WASHINGTON — The president's deficit-commission report, scheduled for a vote by the full panel on Friday, proposes to slash tax rates for corporations and for high earners.
The top tax rate is currently 35 percent and is scheduled to rise to 39.6 percent in 2011. The commission would cut that rate to between 23 and 28 percent, while shaving between seven and nine points off the corporate rate.
The commission does propose taxing capital gains and dividends as ordinary income, a move that would result in a higher liability for the wealthy. It also eliminates some corporate tax breaks. But those losses for top earners would be more than offset by their tax cuts.
The commission also addresses Social Security, though the program does not contribute to the deficit and, in fact, is running a multi-trillion dollar surplus. The commissioners would raise the full retirement age to 69 gradually and the early retirement age to 64.

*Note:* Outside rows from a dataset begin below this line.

/-- Bind a register to a stream, once the instruction has read its sources. -/
def bindStream (i : Instr) (out : Bool) (d : Fin 4) (s : State) : Out :=
  s.engine i 4 (fun f w => streamFields f (streamReg d) w) fun lc f v w s1 =>
    s.image s1 i lc f (v.getD 1 0) fun r s1 =>
      let base := w.getD 0 0
      let n := bits (w.getD 1 0) 0 32
      let x : Stream :=
        { id := s.tick, out := out, base := base, stride := w.getD 2 0, n := n, moved := 0, used := 0, fifo := [], ended := none, succ := r }
      if !s.operandOk base 8 then s.trap ADDRESS base
      else
        let s2 := s1.started i lc (some r)
        match s2.top lc with
        | none => s2
        | some g => s2.setTop lc (g.setStream (streamReg d) (some x))

def execStrmIn (d : Fin 4) (a b : Reg) (s : State) : Out := bindStream (.strmIn d a b) false d s
def execStrmOut (d : Fin 4) (a b : Reg) (s : State) : Out := bindStream (.strmOut d a b) true d s

/-- The address of the next element the copy unit handles. -/
def Stream.next (x : Stream) : Word := x.base + BitVec.ofNat 64 x.moved * x.stride

/-- The next element of an input stream is read into its FIFO; a fault or an uncorrectable element ends the
stream. -/
def State.refill (s : State) (x : Issuer) (t : Stream) : Stream × State :=
  if t.ended.isSome || t.moved ≥ t.n || t.fifo.length ≥ 16 then (t, s)
  else
    match s.engRead x t.next 8 with
    | .ok bs s1 => ({ t with fifo := t.fifo ++ [BitVec.ofNat 64 (leNat bs)], moved := t.moved + 1 }, s1)
    | .bad s1 => ({ t with ended := some (statusWord 1 false 0 0) }, s1)
    | .fault s1 => ({ t with ended := some (statusWord t.moved false 0 2) }, s1)
    | .wait s1 => (t, s1)

/-- The first pushed element of an output stream is written. -/
def State.drainOut (s : State) (x : Issuer) (t : Stream) : Stream × State :=
  match t.fifo with
  | [] => (t, s)
  | w :: l =>
    if t.ended.isSome then ({ t with fifo := [] }, s)
    else
      match s.engWrite x t.next (leBytes 8 w.toNat) with
      | .ok _ s1 => ({ t with fifo := l, moved := t.moved + 1 }, s1)
      | .bad s1 => ({ t with fifo := [], ended := some (statusWord 1 false 0 0) }, s1)
      | .fault s1 => ({ t with fifo := [], ended := some (statusWord t.moved false 0 2) }, s1)
      | .wait s1 => (t, s1)

/-- The copy unit handles an element: of the stream bound to s(28 + j), from j = 4 of the (j − 4)-th output stream whose
binding has ended, and from j = 20 of the (j − 20)-th whose frame is gone; the last write lets its successor go. -/
def execStreamElement (lc level j : Nat) (s : State) : Out :=
  if !s.enginesRun lc then .next s
  else if 20 ≤ j then
    match (s.core lc).strays[j - 20]? with
    | none => .next s
    | some t =>
      if s.streamOut lc t then .next s
      else .next ((s.setCore lc { s.core lc with strays := removeAt (s.core lc).strays (j - 20) }).streamOver lc t (t.ended.getD 0))
  else
    match s.frameAt lc level with
    | none => .next s
    | some f =>
      if h : j < 4 then
        match f.streams[j] with
        | none => .next s
        | some t =>
          let r := if t.out then s.drainOut (s.streamIssuer lc t) t else s.refill (s.streamIssuer lc t) t
          match r.2.frameAt lc level with
          | none => .next s
          | some g => .next (r.2.setFrameAt lc level { g with streams := g.streams.set j (some r.1) })
      else
        match f.draining[j - 4]? with
        | none => .next s
        | some t =>
          if t.fifo = [] then
            .next ((s.setFrameAt lc level { f with draining := removeAt f.draining (j - 4) }).streamOver lc t (t.ended.getD 0))
          else
            let r := s.drainOut (s.streamIssuer lc t) t
            .next (r.2.setFrameAt lc level { f with draining := modifyAt (fun _ => r.1) f.draining (j - 4) })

Social Security would be tilted toward a welfare program rather than a social insurance system if the commission's recommendation to provide poorer seniors with a "special minimum benefit" is enacted into the law.
The commission also proposes medical malpractice reform, a long-term goal of the GOP.
The commission had been scheduled to vote on the proposal as required by law on Wednesday, but the vote has been pushed to Friday, suggesting that the commissioners lack the 14 of 18 votes needed to approve it. Some conservatives intend to oppose the bill, including Rep. Paul Ryan (R-Wisc.), who is widely respected on fiscal issues by his House colleagues.
Sources close to members of the commission say that the proposal is virtually certain to be voted down and that President Obama has not been engaged with the process or deliberations.
Sen. Kent Conrad (D-N.D.), chairman of the Senate Budget Committee, said Wednesday that he doesn't agree with everything in the report but will vote to support it. "I don't like everything in this package, but I like even less where our country is headed without it. It would be much easier to say no and to oppose this plan. I certainly would have done some things differently if I were writing it myself. But you can't have everything you want," he said.
House Budget Committee Chairman John Spratt (D-S.C.), who lost election in November, indicated in his comments to the commission that he'd also support it, but didn't come flat-out and say he would vote yes. "I think we should keep this process moving forward," he said, suggesting that if it failed the issue wouldn't be dealt with for years to come.